New research from the University of Freiburg (Germany) has demonstrated that adding a coating of the polymer PEDOT onto a polyimide neural implant can delay side effects that stem from the body’s reaction to the device and allows for more effective drug delivery, according to a report on the school’s website.
Microscope image of a polyimide neural probe with 4 PEDOT/Dex coated electrode sites shown in blue (a). Probe insertion is performed according to the process shown in 'b' with an optical fibre as guiding tool. The final placement of the electrodes can be seen in 'c'. The connection of the active probe to the recording/stimulation equipment is achieved via a connector placed on the head of the animal (d). (Uniuversity of Freiburg)

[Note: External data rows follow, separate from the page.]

/-- Stores a value of a serving, power, recorder, debug or management object. -/
def putE (s : State) (i sub v : Nat) : State :=
  match i with
  | 0x1102 => s.mapMgm fun m => { m with owner := v }
  | 0x1110 => s.mapMgm fun m => { m with segOn := decide (v = 1) }
  | 0x1827 => s.mapMgm fun m => { m with wdogMs := v }
  | 0x5000 => s.mapSrv fun x => { x with conf := fset x.conf (confD sub) sub v }
  | 0x5030 => s.mapSrv fun x => { x with stops := fset x.stops 0xFFFFFFFF sub v }
  | 0x5210 => s.mapSrv fun x => { x with tenSel := v }
  | 0x5300 => s.mapSrv fun x => { x with adStride := v }
  | 0x5310 => s.mapSrv fun x => { x with adSel := v }
  | 0x6010 => s.mapPwr fun p => if sub = 1 then { p with target := v / 25 * 25 } else { p with raiseUs := v }
  | 0x6021 => s.mapPwr fun p => match sub with
    | 1 => { p with tripMv := v }
    | 2 => { p with hystMv := v }
    | 3 => { p with throttle := v }
    | _ => { p with crit := v }
  | 0x6030 => s.mapPwr fun p => match sub with
    | 1 => { p with sust := v }
    | 2 => { p with warnW := v }
    | 3 => { p with cap := v }
    | _ => { p with stat := v }
  | 0x7030 => { s with inp := { s.inp with mode := v } }
  | 0x7031 => { s with inp := { s.inp with replayOn := v } }
  | 0xA000 => s.mapDbg fun d => { d with steps := v }
  | 0xA001 => s.mapDbg fun d => if sub = 1 then { d with brkStep := v } else if sub = 2 then { d with brkS := v } else { d with brkId := v }
  | _ => s.mapDbg fun d => { d with target := BitVec.ofNat 64 (bits v 63 52 * 2 ^ 52 + bits v 31 0) }

/-- Stores a value. -/
def objPut (s : State) (i sub v : Nat) : State :=
  if 0x2000 ≤ i ∧ i < 0x3000 then putB s i sub v else if 0x3000 ≤ i ∧ i < 0x5000 then putC s i sub v else putE s i sub v

/-- Check 8 of R430: the serving configuration (R381), and the critical temperature above the throttle temperature (R480). -/
def consistent (s : State) (i sub v : Nat) : Bool :=
  let t := putE s i sub v
  if i = 0x6021 then decide (t.pwr.throttle < t.pwr.crit)
  else if i ≠ 0x5000 then true
  else
    decide (conf t 2 ≤ conf t 3) && decide ((conf t 4 + 1) * cdiv 128 (max 1 (conf t 3)) ≤ 512)

/-- A write of an object of a fixed type without a command of its own. -/
def writeValue (s : State) (p : Path) (r : ORow) (i sub off : Nat) (data : List Byte) : State :=
  let v := leNat data
  let w := clampObj r v
  let own := i != 0x1102 || p == .tributary
  if served s p && ownerOk s p && !own then refuse s p (i * 256 + sub) abNOTOWNER
  else odCmd s p (i * 256 + sub) (accState s r && !(i == 0x2060 && stagesNow s && s.inp.replaying))
    (firstAbort [(off == 0 && data.length == typSize r.typ, abBADLEN), (valueOk r v, abBADVALUE), (consistent s i sub w, abINCONS),
      (i != 0x2060 || !stagesNow s || stageRoom s (.numctl (sub - 1) 0#32), abSTAGEFULL)])
    fun s => (objPut s i sub w).cond (w != v) fun s => clamped s (i * 256 + sub)
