-- ==== Sys2Proof/Machine/Core.lean ====
section
/-! DEFINITION. The block as the host's interface takes it. -/

def Sys2Proof.core : Host.Core := { State := Sys2Proof.Machine.State, Fault := Sys2Proof.Machine.Fault, Refusal := Sys2Proof.Machine.Refusal, step := Sys2Proof.Machine.step, reset := Sys2Proof.Machine.State.reset }
end

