/-- R139, R162, R163: a drain stores the converted rows and, where it clears, leaves them zero. -/
def Obligations.DrainStores : Prop :=
  ∀ (c : CoreId) (a : Fin 4) (s : State) (r : RunOp) (at_ : Nat), Performs s c.val a.val 0x13 r →
    let d := r.item.desc
    let m := dP d 53 44
    let base := dP d 63 54
    let df := dP d 43 39
    let x := (s.core c.val).arr a.val
    0 < m → base + m ≤ 1024 → m ≤ 512 → drainFmt df = true → dP d 36 32 = 0 → dReserved d = false →
    OwnSpad s c.val r 3 at_ (m * (64 * fmtBits df / 8)) → ∃ t, exec (.drain c a) s = .next t ∧
      Stores s t c.val at_ (((List.range m).map fun i => packElems df ((List.range 64).map fun n =>
        (drainElem (ftzOf s c.val) (dWrap d) (dPb d 38) df (dP d 31 0) (fget x.acc 0#32 (64 * (base + i) + n)).toNat
          (fget x.tags .zero (base + i)) (fget x.osum xzero (64 * (base + i) + n))).v)).flatten) ∧
      (∀ j, fget ((t.core c.val).arr a.val).acc 0#32 j =
        if dPb d 37 = true ∧ 64 * base ≤ j ∧ j < 64 * (base + m) then 0#32 else fget x.acc 0#32 j) ∧
      OtherCores s t c.val

/-- R177, R178: 24 S-cycles after the last recomputation a sample is evaluated: the capture buffer is free again and exactly one of the counts of
samples, of non-finite samples and of samples without a reference goes up. -/
def Obligations.SoundingEvaluates : Prop :=
  ∀ (c : CoreId) (a : Fin 4) (s : State) (cap : Capture), sRun s = true → ((s.core c.val).arr a.val).capture = some cap → cap.left = 0 →
    cap.evalAt ≤ s.sch.sCycle → ∃ t, exec (.soundingEvaluate c a) s = .next t ∧ ((t.core c.val).arr a.val).capture = none ∧ OtherCores s t c.val ∧
      let o := ((s.core c.val).arr a.val).snd
      let n := ((t.core c.val).arr a.val).snd
      ((n.samples, n.nonfinite, n.zeroref) = (min (o.samples + 1) 0xFFFFFFFF, o.nonfinite, o.zeroref) ∨
       (n.samples, n.nonfinite, n.zeroref) = (o.samples, min (o.nonfinite + 1) 0xFFFFFFFF, o.zeroref) ∨
       (n.samples, n.nonfinite, n.zeroref) = (o.samples, o.nonfinite, min (o.zeroref + 1) 0xFFFFFFFF))

/-! ### The vector engine -/

/-- R188, R191, R193, R199, R201, R580: `VSETVL`, the integer operations, comparisons and mask logic. -/
def Obligations.VectorIntegerResults : Prop :=
  ∀ (c : CoreId) (s : State) (r : RunOp),
    let d := r.item.desc
    let k := s.core c.val
    let f := vEfmt d
    let n := vElems c.val d r.vl
    let src := if vBsc d then (r.sreg (dP d 25 21)).toNat else vImm d
    dReserved d = false →
    (Performs s c.val 4 0x20 r → r.startS + r.lat ≤ s.sch.sCycle + 1 → ∃ t, exec (.vsetvl c) s = .next t ∧
      (t.core c.val).vl = min src (32 * lanes c.val) ∧
      (t.core c.val).vlClamps = if src ≤ 32 * lanes c.val then k.vlClamps else min (k.vlClamps + 1) 0xFFFFFFFF) ∧
    (Performs s c.val 4 0x21 r → vFunc d ≤ 0xA → f ∈ [4, 5, 6] → grpsOk d ([vA d, vD d] ++ if vBsc d then [] else [vB d]) = true →
      ∃ t, exec (.vint c) s = .next t ∧
        VWrites s t c.val d f n fun i => (vintElem (vFunc d) f (dWrap d) (vElem k c.val (vA d) f i) (vOpB k c.val r f i)).v) ∧
    (Performs s c.val 4 0x21 r → vFunc d = 0xB → fmtReserved f = false → f ≠ 9 → grpsOk d (vD d :: if vBsc d then [] else [vA d]) = true →
      ∃ t, exec (.vint c) s = .next t ∧
        VWrites s t c.val d f n fun i => if vBsc d then vOpB k c.val r f i else vElem k c.val (vA d) f i) ∧
    (Performs s c.val 4 0x21 r → vFunc d = 0xC → fmtReserved f = false → grpsOk d [vA d] = true → 0 < n → vActive k d 0 = true →
      ∃ t, exec (.vint c) s = .next t ∧ (t.core c.val).sldPend = k.sldPend ++
        [{ rd := dP d 25 21, value := BitVec.ofNat 32 (vElem k c.val (vA d) f 0), atS := r.startS + r.lat, eng := 5 }]) ∧
    (Performs s c.val 4 0x22 r → vFunc d ≤ 5 → cmpFmt f = true → dP d 63 62 = 0 → grpsOk d (vA d :: if vBsc d then [] else [vB d]) = true →
      ∃ t, exec (.vcmp c) s = .next t ∧ ∀ i, i < n → mBit (t.core c.val) (dP d 61 59) i =
        if vActive k d i then (vcmpElem (vFunc d) f (ftzOf s c.val) (vElem k c.val (vA d) f i) (vOpB k c.val r f i)).1
        else if dPb d 27 then false else mBit k (dP d 61 59) i) ∧
    (Performs s c.val 4 0x23 r → vFunc d ≤ 7 → dP d 63 62 = 0 → dP d 58 57 = 0 → dP d 53 52 = 0 → r.vl ≤ 4096 →
      ∃ t, exec (.vmask c) s = .next t ∧ ∀ i, i < r.vl → mBit (t.core c.val) (dP d 61 59) i =
        if vActive k d i then (match vFunc d with
          | 0 => mBit k (dP d 56 54) i && mBit k (dP d 51 49) i
          | 1 => mBit k (dP d 56 54) i || mBit k (dP d 51 49) i
          | 2 => xor (mBit k (dP d 56 54) i) (mBit k (dP d 51 49) i)
          | 3 => mBit k (dP d 56 54) i && !mBit k (dP d 51 49) i
          | 4 => !mBit k (dP d 56 54) i
          | 5 => true
          | 6 => false
          | _ => mBit k (dP d 56 54) i)
        else if dPb d 27 then false else mBit k (dP d 61 59) i)

/-- R200, R202, R204, R205: floating-point arithmetic, reciprocals, exponentials, logarithms, quotients and roots, element by element. -/
def Obligations.VectorFloatResults : Prop :=
  ∀ (c : CoreId) (s : State) (r : RunOp) (ff : FFmt),
    let d := r.item.desc
    let k := s.core c.val
    let f := vEfmt d
    let n := vElems c.val d r.vl
    let ftz := ftzOf s c.val
    let A := fun i => vElem k c.val (vA d) f i
    let B := fun i => vOpB k c.val r f i
    dReserved d = false → fmtFloat f = some ff →
    (Performs s c.val 4 0x27 r → vFunc d ≤ 9 → f ≤ 3 →
      grpsOk d ([vA d, vD d] ++ (if vFunc d ≤ 7 ∧ !vBsc d then [vB d] else []) ++ if 3 ≤ vFunc d ∧ vFunc d ≤ 5 then [vC d] else []) = true →
      ∃ t, exec (.vflt c) s = .next t ∧ VWrites s t c.val d f n fun i =>
        let C := vElem k c.val (vC d) f i
        (match vFunc d with
          | 0 => fpAdd ff ftz (A i) (B i)
          | 1 => fpSub ff ftz (A i) (B i)
          | 2 => fpMul ff ftz (A i) (B i)
          | 3 => fpFma ff ftz (A i) (B i) C
          | 6 => fpMinMax ff ftz false (A i) (B i)
          | 7 => fpMinMax ff ftz true (A i) (B i)
          | _ => vfltElem (vFunc d) ff ftz (A i) (B i) C).v) ∧
    (Performs s c.val 4 0x2A r → vFunc d ≤ 1 → f ≤ 1 → grpsOk d [vA d, vD d] = true → ∃ t, exec (.vrcp c) s = .next t ∧
      VWrites s t c.val d f n fun i => (if vFunc d = 0 then fpDiv ff ftz (oneCode f) (A i) else fpRsqrt ff ftz (A i)).v) ∧
    (Performs s c.val 4 0x2B r → vFunc d ≤ 1 → f ≤ 1 → grpsOk d [vA d, vD d] = true → ∃ t, exec (.vexp c) s = .next t ∧
      VWrites s t c.val d f n fun i => (if vFunc d = 0 then fpExp2 ff ftz (A i) else fpLog2 ff ftz (A i)).v) ∧
    (Performs s c.val 4 0x2C r → vFunc d ≤ 1 → f ≤ 1 → grpsOk d ([vA d, vD d] ++ if vFunc d = 0 ∧ !vBsc d then [vB d] else []) = true →
      ∃ t, exec (.vdiv c) s = .next t ∧
        VWrites s t c.val d f n fun i => (if vFunc d = 0 then fpDiv ff ftz (A i) (B i) else fpSqrt ff ftz (A i)).v)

Over time, the body rejects bi-directional electrodes, which measure and stimulate simultaneously, and forces the implant’s functionality to be limited to only a few weeks of use. Building off previous work that demonstrated the advantages of using polyimides (rather than silicon), the researchers added a coating of PEDOT that could absorb the anti-inflammatory compound dexamethasone and, when a negative voltage was applied, release it.
This breakthrough could allow for lower dosages and to limit the effects of the drug to specific areas, which in turn limits negative side effects.
The article explained, “Even after 12 weeks it is still able to deliver strong signals. Now that such implants are no longer required to be replaced as often, they are able to open the doors for better diagnoses while making life easier for the chronically ill – such as Parkinson's patients that need to be treated with brain stimulation methods.”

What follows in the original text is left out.